Strawberry & Banana Yoghurt Clusters (Printer-friendly)

Creamy yogurt clusters studded with freeze-dried strawberry and banana pieces for a refreshing frozen treat.

# What You'll Need:

→ Yogurt Base

01 - 1 cup plain Greek yogurt, full-fat
02 - ½ cup strawberry-flavored yogurt
03 - 1 tablespoon honey or maple syrup
04 - ½ teaspoon vanilla extract
05 - Small pinch salt

→ Fruit Mix-ins

06 - ¾ cup freeze-dried strawberries, roughly crushed
07 - ¾ cup freeze-dried banana chips, coarsely chopped

→ Topping

08 - 2 tablespoons freeze-dried strawberries
09 - 2 tablespoons freeze-dried banana chips

# Directions:

01 - Line a baking sheet with parchment paper.
02 - In a medium mixing bowl, combine plain Greek yogurt, honey or maple syrup, vanilla extract, and salt. Stir until smooth.
03 - Divide the yogurt mixture equally between two separate bowls.
04 - To one bowl, add strawberry-flavored yogurt. Gently fold to create a marbled swirl without fully blending to maintain streaked effect.
05 - Into each bowl, fold in half of the freeze-dried strawberries and banana chips, reserving 2 tablespoons of each for topping. Stir gently to keep fruit pieces intact.
06 - Using two spoons, drop heaped spoonfuls of strawberry-swirl yogurt mixture onto one side of prepared tray, spacing about 1 inch apart. Repeat with banana yogurt mixture on opposite side.
07 - Sprinkle reserved freeze-dried strawberries and banana chips on top of each cluster, pressing gently to ensure adhesion.
08 - Freeze tray for at least 2 hours until clusters are firm.
09 - Transfer frozen clusters to airtight container or resealable bag with parchment between layers to prevent sticking.

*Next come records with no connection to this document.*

-- ==== Sys2Proof/Laws/State.lean ====
section
/-! SUPPORT. One lemma per field per update of the registers and of the state, each true by rfl. -/

namespace Sys2Proof.Machine

/-! ## Updates of the registers -/

section
variable (r : Regs)
@[simp] theorem setHaveByte_phase : (setHaveByte r).phase = r.phase := rfl
@[simp] theorem setHaveByte_lcnt : (setHaveByte r).lcnt = r.lcnt := rfl
@[simp] theorem setHaveByte_haveByte : (setHaveByte r).haveByte = true := rfl
@[simp] theorem setHaveByte_byteReg : (setHaveByte r).byteReg = r.byteReg := rfl
@[simp] theorem setHaveByte_bitIdx : (setHaveByte r).bitIdx = r.bitIdx := rfl
@[simp] theorem setHaveByte_sampIdx : (setHaveByte r).sampIdx = r.sampIdx := rfl
@[simp] theorem setHaveByte_syncFound : (setHaveByte r).syncFound = r.syncFound := rfl
@[simp] theorem setHaveByte_nameCnt : (setHaveByte r).nameCnt = r.nameCnt := rfl
@[simp] theorem setHaveByte_eofSeen : (setHaveByte r).eofSeen = r.eofSeen := rfl
end

section
variable (r : Regs)
@[simp] theorem clearHaveByte_phase : (clearHaveByte r).phase = r.phase := rfl
@[simp] theorem clearHaveByte_lcnt : (clearHaveByte r).lcnt = r.lcnt := rfl
@[simp] theorem clearHaveByte_haveByte : (clearHaveByte r).haveByte = false := rfl
@[simp] theorem clearHaveByte_byteReg : (clearHaveByte r).byteReg = r.byteReg := rfl
@[simp] theorem clearHaveByte_bitIdx : (clearHaveByte r).bitIdx = r.bitIdx := rfl
@[simp] theorem clearHaveByte_sampIdx : (clearHaveByte r).sampIdx = r.sampIdx := rfl
@[simp] theorem clearHaveByte_syncFound : (clearHaveByte r).syncFound = r.syncFound := rfl
@[simp] theorem clearHaveByte_nameCnt : (clearHaveByte r).nameCnt = r.nameCnt := rfl
@[simp] theorem clearHaveByte_eofSeen : (clearHaveByte r).eofSeen = r.eofSeen := rfl
end

section
variable (r : Regs)
@[simp] theorem setSyncFound_phase : (setSyncFound r).phase = r.phase := rfl
@[simp] theorem setSyncFound_lcnt : (setSyncFound r).lcnt = r.lcnt := rfl
@[simp] theorem setSyncFound_haveByte : (setSyncFound r).haveByte = r.haveByte := rfl
@[simp] theorem setSyncFound_byteReg : (setSyncFound r).byteReg = r.byteReg := rfl
@[simp] theorem setSyncFound_bitIdx : (setSyncFound r).bitIdx = r.bitIdx := rfl
@[simp] theorem setSyncFound_sampIdx : (setSyncFound r).sampIdx = r.sampIdx := rfl
@[simp] theorem setSyncFound_syncFound : (setSyncFound r).syncFound = true := rfl
@[simp] theorem setSyncFound_nameCnt : (setSyncFound r).nameCnt = r.nameCnt := rfl
@[simp] theorem setSyncFound_eofSeen : (setSyncFound r).eofSeen = r.eofSeen := rfl
end

section
variable (r : Regs)
@[simp] theorem setEofSeen_phase : (setEofSeen r).phase = r.phase := rfl
@[simp] theorem setEofSeen_lcnt : (setEofSeen r).lcnt = r.lcnt := rfl
@[simp] theorem setEofSeen_haveByte : (setEofSeen r).haveByte = r.haveByte := rfl
@[simp] theorem setEofSeen_byteReg : (setEofSeen r).byteReg = r.byteReg := rfl
@[simp] theorem setEofSeen_bitIdx : (setEofSeen r).bitIdx = r.bitIdx := rfl
@[simp] theorem setEofSeen_sampIdx : (setEofSeen r).sampIdx = r.sampIdx := rfl
@[simp] theorem setEofSeen_syncFound : (setEofSeen r).syncFound = r.syncFound := rfl
@[simp] theorem setEofSeen_nameCnt : (setEofSeen r).nameCnt = r.nameCnt := rfl
@[simp] theorem setEofSeen_eofSeen : (setEofSeen r).eofSeen = true := rfl
end

section
variable (r : Regs) (b : Byte)
@[simp] theorem loadByte_phase : (loadByte b r).phase = r.phase := rfl
@[simp] theorem loadByte_lcnt : (loadByte b r).lcnt = r.lcnt := rfl
@[simp] theorem loadByte_haveByte : (loadByte b r).haveByte = true := rfl
@[simp] theorem loadByte_byteReg : (loadByte b r).byteReg = b := rfl
@[simp] theorem loadByte_bitIdx : (loadByte b r).bitIdx = 0 := rfl
@[simp] theorem loadByte_sampIdx : (loadByte b r).sampIdx = 0 := rfl
@[simp] theorem loadByte_syncFound : (loadByte b r).syncFound = r.syncFound := rfl
@[simp] theorem loadByte_nameCnt : (loadByte b r).nameCnt = r.nameCnt := rfl
@[simp] theorem loadByte_eofSeen : (loadByte b r).eofSeen = r.eofSeen := rfl
end

section
variable (r : Regs)
@[simp] theorem countName_phase : (countName r).phase = r.phase := rfl
@[simp] theorem countName_lcnt : (countName r).lcnt = r.lcnt := rfl
@[simp] theorem countName_haveByte : (countName r).haveByte = r.haveByte := rfl
@[simp] theorem countName_byteReg : (countName r).byteReg = r.byteReg := rfl
@[simp] theorem countName_bitIdx : (countName r).bitIdx = r.bitIdx := rfl
@[simp] theorem countName_sampIdx : (countName r).sampIdx = r.sampIdx := rfl
@[simp] theorem countName_syncFound : (countName r).syncFound = r.syncFound := rfl
@[simp] theorem countName_nameCnt : (countName r).nameCnt = r.nameCnt + 1 := rfl
@[simp] theorem countName_eofSeen : (countName r).eofSeen = r.eofSeen := rfl
end

section
variable (r : Regs)
@[simp] theorem endInput_phase : (endInput r).phase = if r.phase == .header then .leader2 else .done := rfl
@[simp] theorem endInput_lcnt : (endInput r).lcnt = r.lcnt := rfl
@[simp] theorem endInput_haveByte : (endInput r).haveByte = r.haveByte := rfl
@[simp] theorem endInput_byteReg : (endInput r).byteReg = r.byteReg := rfl
@[simp] theorem endInput_bitIdx : (endInput r).bitIdx = r.bitIdx := rfl
@[simp] theorem endInput_sampIdx : (endInput r).sampIdx = r.sampIdx := rfl
@[simp] theorem endInput_syncFound : (endInput r).syncFound = r.syncFound := rfl
@[simp] theorem endInput_nameCnt : (endInput r).nameCnt = r.nameCnt := rfl
@[simp] theorem endInput_eofSeen : (endInput r).eofSeen = true := rfl
end

section
variable (r : Regs)
@[simp] theorem endByte_phase : (endByte r).phase = if r.phase == .header && hdrFull r then .leader2 else r.phase := rfl
@[simp] theorem endByte_lcnt : (endByte r).lcnt = r.lcnt := rfl
@[simp] theorem endByte_haveByte : (endByte r).haveByte = false := rfl
@[simp] theorem endByte_byteReg : (endByte r).byteReg = r.byteReg := rfl
@[simp] theorem endByte_bitIdx : (endByte r).bitIdx = 0 := rfl
@[simp] theorem endByte_sampIdx : (endByte r).sampIdx = 0 := rfl
@[simp] theorem endByte_syncFound : (endByte r).syncFound = r.syncFound := rfl
@[simp] theorem endByte_nameCnt : (endByte r).nameCnt = r.nameCnt := rfl
@[simp] theorem endByte_eofSeen : (endByte r).eofSeen = r.eofSeen := rfl
end

/-! ## Updates of the state -/

section
variable (s : State) (e : Event) (r : Regs)
@[simp] theorem transfer_regs : (s.transfer e r).regs = r := rfl
@[simp] theorem transfer_pins : (s.transfer e r).pins = s.pins := rfl
@[simp] theorem transfer_coming : (s.transfer e r).coming = s.coming := rfl
@[simp] theorem transfer_history : (s.transfer e r).history = s.history ++ [e] := rfl
@[simp] theorem transfer_cycle : (s.transfer e r).cycle = s.cycle := rfl
end

section
variable (s : State) (r : Regs)
@[simp] theorem pull_regs : (pull s r).regs = r := rfl
@[simp] theorem pull_pins : (pull s r).pins = s.pins := rfl
@[simp] theorem pull_coming : (pull s r).coming = s.coming := rfl
@[simp] theorem pull_history : (pull s r).history = s.history ++ [.pull (portToken s.pins)] := rfl
@[simp] theorem pull_cycle : (pull s r).cycle = s.cycle := rfl
end

section
variable (s : State)
@[simp] theorem takeReset_regs : (takeReset s).regs = Regs.reset := rfl
@[simp] theorem takeReset_pins : (takeReset s).pins = s.pins := rfl
@[simp] theorem takeReset_coming : (takeReset s).coming = s.coming := rfl
@[simp] theorem takeReset_history : (takeReset s).history = s.history := rfl
@[simp] theorem takeReset_cycle : (takeReset s).cycle = s.cycle := rfl
end

section
variable (s : State)
@[simp] theorem tick_regs : (tick s).regs = s.regs := rfl
@[simp] theorem tick_pins : (tick s).pins = s.coming.headD Pins.idle := rfl
@[simp] theorem tick_coming : (tick s).coming = s.coming.tail := rfl
@[simp] theorem tick_history : (tick s).history = s.history := rfl
@[simp] theorem tick_cycle : (tick s).cycle = s.cycle + 1 := rfl
end

/-- A pull is a transfer of the presented token. -/
theorem pull_eq_transfer (s : State) (r : Regs) : pull s r = s.transfer (.pull (portToken s.pins)) r := rfl

end Sys2Proof.Machine
end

Store in freezer for up to 2 weeks.
10 - Let clusters sit at room temperature for 2 to 3 minutes before serving.

# Expert Advice:

01 -
  • You can prep a whole batch while your coffee brews, then pull out a frozen treat whenever you need one.
  • The freeze-dried fruit stays crisp even after freezing, giving you that satisfying crunch against creamy yogurt.
  • Each cluster feels indulgent but sneaks in protein and real fruit without any guilt.
02 -
  • Do not skip the parchment paper or you will spend ten frustrating minutes chiseling frozen yogurt off your tray.
  • Full-fat Greek yogurt makes a world of difference in texture, low-fat versions freeze harder and taste icier.
  • Let the clusters thaw for those few minutes, biting into one straight from the freezer is like licking a yogurt brick.
03 -
  • Freeze your tray on the flattest shelf you can find so the clusters set evenly and do not slide into each other.
  • If you want perfectly round clusters, use a small ice cream scoop to portion them out instead of spoons.
  • Label your container with the date, because after a week in the freezer they all start to look the same and you will forget which batch is which.